Merci pour la critique de mon livre Charb. J'en situe les points de convergence et ceux de désaccord. Je comprends ta réserve. Mais je ne crois pas réduire les différences de Saint-Just et Rimbaud au positionnement différent du Paris révolutionnaire. De même, j'ai essayé de distinguer ce qui tient des circonstances (mais tu as raison sur les causes sociales de la Terreur), ce qui tient de leur singularité et, enfin, le rapprochement (surréaliste) que j'opère entre les deux.
Ce rapprochement - et c'est pour moi l'un des enjeux, des ressorts principaux du surréalisme - marque les affinités entre poésie et révolution, art et politique, en tentant de ne pas réduire l'un à l'autre, l'un par l'autre ni d'entraîner la confusion. Au contraire, à notre époque de profonde confusion, il y a les figures de Nougé (avant-guerre), Char, Péret et quelques autres. Il y a les déclarations surréalistes qui claquent dans la bouche comme un avertissement d'une profonde évidence, d'un éclat sans appel : "on ne peut pas être poète et ambassadeur de France" ; "changer la vie" est aussi un mot d'ordre politique.

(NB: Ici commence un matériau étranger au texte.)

-- ==== Sys2Proof/Machine/Inputs.lean ====
section
/-! DEFINITION. The input unit (chapter 9): debounce (R160), firing and delivery (R161, R162), the door and the service state (R165
to R168), and their requests. -/

namespace Sys2Proof.Machine

/-! ## Firing -/

/-- An input is armed while its trigger is not NONE and its rearm timer is stopped (R159). -/
def Input.armed (x : Input) : Bool := x.trigger != .never && !x.rearmRunning

/-- A debounced edge to this level meets the trigger (R161). -/
def Trigger.meets : Trigger → Bool → Bool
  | .never, _ => false
  | .rising, level => level
  | .falling, level => !level
  | .change, _ => true
  | .high, level => level
  | .low, level => !level

/-- A trigger fires again at the expiry of the rearm timer while the level lasts (R161). -/
def Trigger.isLevel : Trigger → Bool
  | .high => true
  | .low => true
  | _ => false

/-- A firing starts the rearm timer where the rearm interval is above 0 (R161). -/
def Input.startRearm (x : Input) : Input :=
  if x.rearmS = 0 then x else { x with rearmRunning := true, rearmUs := x.rearmS * 1000000 }

/-- The binding of a GENERAL input acts (R162): the action is offered, then INPUT_EVENT is sent where the notice flag is set. -/
def State.bindingActs (s : State) (i : Fin 16) : State :=
  let x := s.inputs[i]
  let r : State × Disposition :=
    match x.action with
    | none => (s, .unbound)
    | some a =>
      if s.isNormal then
        let o := s.offerAction ⟨.input i, a⟩
        (o.1, if o.2 then .queued else .discarded)
      else (s, .heldOut)
  if x.notice then r.1.send (.input i x.level r.2) else r.1

/-- A firing is delivered according to the use that the input holds (R162). -/
def State.deliver (s : State) (i : Fin 16) : State :=
  match s.inputs[i].use with
  | .general => s.bindingActs i
  | .stopMarker b => s.markerFires b
  | .index d => s.indexFires d
  | .endOpen d => s.endFires d .opened
  | .endClosed d => s.endFires d .closed

/-- An input fires: its rearm timer starts and the firing is delivered within the event (R161, R162). -/
def State.fire (s : State) (i : Fin 16) : State := (s.setInput i s.inputs[i].startRearm).deliver i

/-! ## Debounce -/

/-- The debounce of an input completes: the debounced level takes the pin's level, and the edge fires the input where its trigger is
met and it is armed (R160, R161). -/
def State.senseEdge (s : State) (i : Fin 16) : State :=
  let x := { s.inputs[i] with level := s.inputs[i].pin, debounceRunning := false, debounceUs := 0 }
  let s := s.setInput i x
  if x.trigger.meets x.level && x.armed then s.fire i else s

/-- A SENSE pin takes a level (R160). -/
def State.sensePin (s : State) (i : Fin 16) (high : Bool) : State :=
  let x := s.inputs[i]
  if x.pin = high then s
  else if high = x.level then s.setInput i { x with pin := high, debounceRunning := false, debounceUs := 0 }
  else
    let s := s.setInput i { x with pin := high, debounceRunning := true, debounceUs := 0 }
    if x.debounceMs = 0 then s.senseEdge i else s

/-- The rearm timer of an input expires: the input is armed, and a HIGH or LOW input still at its active level fires (R161). -/
def State.rearmExpires (s : State) (i : Fin 16) : State :=
  let x := { s.inputs[i] with rearmRunning := false, rearmUs := 0 }
  let s := s.setInput i x
  if x.trigger.isLevel && x.active then s.fire i else s

/-! ## The service state -/

/-- The trains at a leaving of NORMAL (R145). -/
def State.freezeTrains (s : State) : State := { s with trains := mapTable (fun _ x => x.freeze) s.trains }

/-- What the other units do as the service state leaves NORMAL (R99, R145). The order of the units is not fixed (R168, log 20, DESIGN CHOICE). -/
def State.leaveNormal (s : State) : State := { s with drives := mapTable (fun _ x => x.freeze) s.drives }.freezeTrains

/-- What the other units do as the service state returns to NORMAL (R99, R115; log 20, DESIGN CHOICE). -/
def State.returnNormal (s : State) : State := { s with drives := mapTable (fun _ x => x.thaw) s.drives }.cduTest

/-- A change of the service state: its items, its SERVICE_EVENT notice, and the other units (R166 to R168). The resume timer runs
exactly in RESUME_WAIT (R165), and keeps no remaining time where it stops (log 33, DEDUCED). -/
def State.changeService (s : State) (state : ServiceState) (cause : ServiceCause) : State :=
  let before := s.service.state
  let waits := state == .resumeWait
  let s :=
    { s with
      service :=
        { s.service with
          state := state, cause := cause, resumeRunning := waits,
          resumeUs := if waits then s.service.autoResumeS * 1000000 else 0 } }.send (.service state cause before)
  if before = .normal ∧ state ≠ .normal then s.leaveNormal
  else if before ≠ .normal ∧ state = .normal then s.returnNormal
  else s

/-- The door opens (R166). -/
def State.doorOpens (s : State) : State :=
  if s.service.state = .service ∧ s.service.cause = .door then s else s.changeService .service .door

/-- The door closes (R166). -/
def State.doorCloses (s : State) : State :=
  if s.service.state = .service ∧ s.service.cause = .door ∧ s.service.autoResumeS ≠ 0 then s.changeService .resumeWait .door
  else s

/-- The door's debounce completes (R165, R166). -/
def State.doorEdge (s : State) : State :=
  let opened := s.door.pin
  let s := { s with door := { s.door with level := opened, debounceRunning := false, debounceUs := 0 } }
  if opened then s.doorOpens else s.doorCloses

/-- The DOOR pin takes a level (R160, R165). -/
def Door.take (x : Door) (high : Bool) : Door :=
  if x.pin = high then x
  else if high = x.level then { x with pin := high, debounceRunning := false, debounceUs := 0 }
  else { x with pin := high, debounceRunning := true, debounceUs := 0 }

/-- SERVICE performed (R167). -/
def performService (p : List Byte) (s : State) : Performed :=
  match p with
  | [] => if s.service.state = .service then performed false s else performed false (s.changeService .service .request)
  | _ => refuse .badLength s

/-- RESUME performed (R167). -/
def performResume (p : List Byte) (s : State) : Performed :=
  match p with
  | [] =>
    if s.door.level then refuse .stateConflict s
    else if s.isNormal then performed false s
    else performed false (s.changeService .normal .clear)
  | _ => refuse .badLength s

/-- DOOR_CONFIG performed (R167). -/
def performDoorConfig (p : List Byte) (s : State) : Performed :=
  match p with
  | [a] =>
    let seconds := clamp 0 60 a.toNat
    performed (seconds != a.toNat) { s with service := { s.service with autoResumeS := seconds } }
  | _ => refuse .badLength s

/-! ## Configuration and binding -/

/-- A use and its object out of INPUT_CONFIG, or the result that refuses them (R163, checks 3 and 4). -/
def useOf (use object_ : Byte) : Except Result Use :=
  match use.toNat with
  | 0 => .ok .general
  | 1 => match object 16 object_ with | some b => .ok (.stopMarker b) | none => .error .noSuchObject
  | 2 => match object 4 object_ with | some d => .ok (.index d) | none => .error .noSuchObject
  | 3 => match object 4 object_ with | some d => .ok (.endOpen d) | none => .error .noSuchObject
  | 4 => match object 4 object_ with | some d => .ok (.endClosed d) | none => .error .noSuchObject
  | _ => .error .badArgument

/-- An input gives up a use that moves to another (R163, step 1). -/
def Input.yield (x : Input) (u : Use) : Input := if u ≠ .general ∧ x.use = u then { x with use := .general } else x

/-- An input's record after INPUT_CONFIG (R163, steps 2 to 4). -/
def Input.configure (x : Input) (trigger : Trigger) (debounceMs : Nat) (u : Use) : Input :=
  { x with
    trigger := trigger, debounceMs := debounceMs, use := u, rearmRunning := false, rearmUs := 0
    action := if u = .general then x.action else none
    rearmS := if u = .general then x.rearmS else 0
    notice := if u = .general then x.notice else false }

/-- A running debounce timer is compared with the input's debounce time: at or above it, the debounce completes at once (R160,
R163, step 5). -/
def State.retimeInput (s : State) (i : Fin 16) : State :=
  if s.inputs[i].debounceRunning ∧ s.inputs[i].debounceMs * 1000 ≤ s.inputs[i].debounceUs then s.senseEdge i else s

/-- The performance of INPUT_CONFIG (R163). -/
def State.configureInput (s : State) (i : Fin 16) (trigger : Trigger) (debounceMs : Nat) (u : Use) : State :=
  { s with
    inputs := mapTable (fun j x => if j = i then x.configure trigger debounceMs u else x.yield u) s.inputs }.retimeInput i

/-- INPUT_CONFIG performed (R163); a debounce byte never exceeds 255 ms, so nothing is clamped. -/
def performInputConfig (p : List Byte) (s : State) : Performed :=
  match p with
  | [i, trigger, debounce, use, obj] =>
    match object 16 i with
    | none => refuse .noSuchObject s
    | some i =>
      match triggerOf trigger with
      | none => refuse .badArgument s
      | some trigger =>
        match useOf use obj with
        | .error r => refuse r s
        | .ok u =>
          if u ≠ .general ∧ trigger.activeLevel.isNone then refuse .badArgument s
          else performed false (s.configureInput i trigger debounce.toNat u)
  | _ => refuse .badLength s

/-- INPUT_BIND performed (R164). -/
def performInputBind (p : List Byte) (s : State) : Performed :=
  match p with
  | i :: actionFlag :: rearm :: noticeFlag :: kind :: n :: action =>
    if action.length ≠ n.toNat then refuse .badLength s
    else
      match object 16 i with
      | none => refuse .noSuchObject s
      | some i =>
        if s.inputs[i].use ≠ .general then refuse .stateConflict s
        else
          match flag actionFlag, flag noticeFlag with
          | some bound, some notice =>
            if bound && !storable kind action then refuse .badArgument s
            else
              performed false
                (s.setInput i
                  { s.inputs[i] with
                    action := if bound then some ⟨kind, action⟩ else none
                    rearmS := rearm.toNat, notice := notice, rearmRunning := false, rearmUs := 0 })
          | _, _ => refuse .badArgument s
  | _ => refuse .badLength s

/-- Kind, length and payload of a bound action; unused bytes where none is bound (R169, log 17, DEDUCED). -/
def actionBytes : Option StoredAction → List Byte
  | some a => [a.kind] ++ out1 a.payload.length ++ padTo 12 a.payload
  | none => unused 14

/-- INPUT_QUERY performed (R169). -/
def performInputQuery (p : List Byte) (s : State) : Performed :=
  match p with
  | [i] =>
    match object 16 i with
    | none => refuse .noSuchObject s
    | some i =>
      let x := s.inputs[i]
      report
        (out1 x.trigger.code ++ out1 x.debounceMs ++ out1 x.use.code ++ x.use.object ++ outFlag x.pin ++ outFlag x.level ++
          outFlag x.active ++ outFlag x.armed ++ out3 (x.rearmUs / 1000) ++ outFlag x.action.isSome ++
          actionBytes x.action ++
          out1 x.rearmS ++ outFlag x.notice ++ out1 s.service.state.code ++ out1 s.service.cause.code ++ outFlag s.door.level ++
          out1 s.service.autoResumeS ++ out2 (s.service.resumeUs / 1000)) s
  | _ => refuse .badLength s

/-! ## Meanings -/

/-- SERVICE (R167). -/
def execService (tag : Byte) (payload : List Byte) (s : State) : Host.Outcome State Fault Refusal :=
  hostRequest 0x05#8 tag payload (performService payload) s

/-- RESUME (R167). -/
def execResume (tag : Byte) (payload : List Byte) (s : State) : Host.Outcome State Fault Refusal :=
  hostRequest 0x06#8 tag payload (performResume payload) s

/-- INPUT_CONFIG (R163). -/
def execInputConfig (tag : Byte) (payload : List Byte) (s : State) : Host.Outcome State Fault Refusal :=
  hostRequest 0x58#8 tag payload (performInputConfig payload) s

/-- INPUT_BIND (R164). -/
def execInputBind (tag : Byte) (payload : List Byte) (s : State) : Host.Outcome State Fault Refusal :=
  hostRequest 0x59#8 tag payload (performInputBind payload) s

/-- INPUT_QUERY (R169). -/
def execInputQuery (tag : Byte) (payload : List Byte) (s : State) : Host.Outcome State Fault Refusal :=
  hostRequest 0x5A#8 tag payload (performInputQuery payload) s

/-- DOOR_CONFIG (R167). -/
def execDoorConfig (tag : Byte) (payload : List Byte) (s : State) : Host.Outcome State Fault Refusal :=
  hostRequest 0x5B#8 tag payload (performDoorConfig payload) s

/-- SENSE_PIN_CHANGE (R160). -/
def execSensePinChange (i : Fin 16) (high : Bool) (s : State) : Host.Outcome State Fault Refusal := .next (s.sensePin i high)

/-- SENSE_DEBOUNCE_DONE (R160): a running debounce timer reaches the debounce time. -/
def execSenseDebounceDone (i : Fin 16) (s : State) : Host.Outcome State Fault Refusal :=
  if s.inputs[i].debounceRunning then .next (s.senseEdge i) else .next s

/-- REARM_EXPIRY (R161): a running rearm timer expires. -/
def execRearmExpiry (i : Fin 16) (s : State) : Host.Outcome State Fault Refusal :=
  if s.inputs[i].rearmRunning then .next (s.rearmExpires i) else .next s

/-- DOOR_PIN_CHANGE (R165). -/
def execDoorPinChange (high : Bool) (s : State) : Host.Outcome State Fault Refusal := .next { s with door := s.door.take high }

/-- DOOR_DEBOUNCE_DONE (R166): the running 20 ms debounce completes. -/
def execDoorDebounceDone (s : State) : Host.Outcome State Fault Refusal :=
  if s.door.debounceRunning then .next s.doorEdge else .next s

/-- RESUME_TIMER_EXPIRY (R166): the resume timer of RESUME_WAIT expires. -/
def execResumeTimerExpiry (s : State) : Host.Outcome State Fault Refusal :=
  if s.service.state = .resumeWait ∧ s.service.resumeRunning then .next (s.changeService .normal .clear) else .next s

end Sys2Proof.Machine
end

Pour moi, Rimbaud est poète et révolutionnaire. Nos divergences tournent donc autour de la définition des lieux, modes, frontières du politique, de la poésie, de la révolution. Mais c'est un vaste débat...
Merci encore à toi et bravo pour ton site !
Amitiés,
frédéric
Les silences
Merci pour ton passage et ces mots, Frédéric! Effectivement, l'effort fait de ne pas réduire l'un à l'autre les deux versants est l'un des éléments qui m'avait attiré dans tes livres.
J'ai tardé à répondre.
Le silence de Rimbaud est contagieux.
Une réserve encore, à ce propos. Le silence, du moins celui de Rimbaud et de quelques autres, ne saurait se limiter -même s'il en est part-, à la désillusion face au monde actuel, aux circonstances. Il y a là aussi une irréductibilité définitive à la condition humaine. Ce silence, tu le soulignes d'ailleurs, est partie prenante de la poésie de Rimbaud, et signale sa position face au monde, quel qu'il soit.